# MF 231 Loader problems



## jmcarlson (Feb 13, 2015)

Hi,

I have a new-to-me MF 231 with a MF 232 loader. The loader does not have an auxiliary pump, but uses the main hydraulics and must be switched between the 3 pt and loader.

I brought it home, raised the loader to back off the trailer, made a loop around the drive and stopped. I switched the hydraulics from the loader to the 3 pt and afterwards have been unable to get the loader to work.

I followed advice in another thread that said to raise the 3 pt to the transport position, then lower it a few inches before switching the hydraulics to the loader and moving the lifter control back to the transport position. When I do this I hear the pump making a different sound, but the loader won't operate.

I attached a few pictures showing my setup. 

The 1st pic shows the lifter control in the down position. The transport position is all the way to the right in the yellow area, right?

The 2nd pic shows the loader controls.

The 3rd pic shows the hydraulic isolator/selector valve. The up position selects the 3 pt. The forward position (left in this pic) should select the loader.
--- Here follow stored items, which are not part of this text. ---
-- ==== Sys2Proof/Syntax.lean ====
section
/-! DEFINITION. The structured instruction (30_encoding.md R80): one constructor per row of
spec/opcode_table.json. `Return` is `ret` here, since `return` is a word of Lean. -/

namespace Sys2Proof

/-- The decoder's output (R80). The operand types are R80's ranges: `x, y, n : 0..15`, `nn : 0..255`,
`nnn : 0..4095`. -/
inductive Instr where
  /-- `00E0` -/
  | clear
  /-- `00EE` -/
  | ret
  /-- `1NNN` -/
  | jump (nnn : Addr12)
  /-- `2NNN` -/
  | call (nnn : Addr12)
  /-- `3XNN` -/
  | skipEqImm (x : Nibble) (nn : Byte)
  /-- `4XNN` -/
  | skipNeImm (x : Nibble) (nn : Byte)
  /-- `5XY0` -/
  | skipEqReg (x y : Nibble)
  /-- `6XNN` -/
  | setImm (x : Nibble) (nn : Byte)
  /-- `7XNN` -/
  | addImm (x : Nibble) (nn : Byte)
  /-- `8XY0` -/
  | assign (x y : Nibble)
  /-- `8XY1` -/
  | or (x y : Nibble)
  /-- `8XY2` -/
  | and (x y : Nibble)
  /-- `8XY3` -/
  | xor (x y : Nibble)
  /-- `8XY4` -/
  | add (x y : Nibble)
  /-- `8XY5` -/
  | sub (x y : Nibble)
  /-- `8XY6` -/
  | shiftRight (x y : Nibble)
  /-- `8XY7` -/
  | reverseSub (x y : Nibble)
  /-- `8XYE` -/
  | shiftLeft (x y : Nibble)
  /-- `9XY0` -/
  | skipNeReg (x y : Nibble)
  /-- `ANNN` -/
  | storeNnnInI (nnn : Addr12)
  /-- `BNNN` -/
  | jumpAddV0 (nnn : Addr12)
  /-- `CXNN` -/
  | random (x : Nibble) (nn : Byte)
  /-- `DXYN` -/
  | drawSprite (x y n : Nibble)
  /-- `EX9E` -/
  | skipIfKeyDown (x : Nibble)
  /-- `EXA1` -/
  | skipIfKeyNotDown (x : Nibble)
  /-- `FX07` -/
  | loadDelay (x : Nibble)
  /-- `FX0A` -/
  | waitKeyDownStore (x : Nibble)
  /-- `FX15` -/
  | setDelay (x : Nibble)
  /-- `FX18` -/
  | setSound (x : Nibble)
  /-- `FX1E` -/
  | addToI (x : Nibble)
  /-- `FX29` -/
  | loadFontAddr (x : Nibble)
  /-- `FX33` -/
  | storeBCD (x : Nibble)
  /-- `FX55` -/
  | copyRegisters (x : Nibble)
  /-- `FX65` -/
  | fillRegisters (x : Nibble)
  deriving DecidableEq, Repr

end Sys2Proof
end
Can someone point out what I might be missing, or advise what to try next?

Thanks,
Jeff


----------



## jmcarlson (Feb 13, 2015)

Problem solved. 

Turns out I was doing two things wrong. I did not have the position control in the "constant pumping" position. I also had the hydraulic selector valve in the wrong position.

Thanks,
Jeff


----------



## kenneth Izah (Dec 29, 2019)

Hi I read your post, I am having the same issue with my MF 231 loader, I cannot operate loader when using the 3 pt, 
Please help out


----------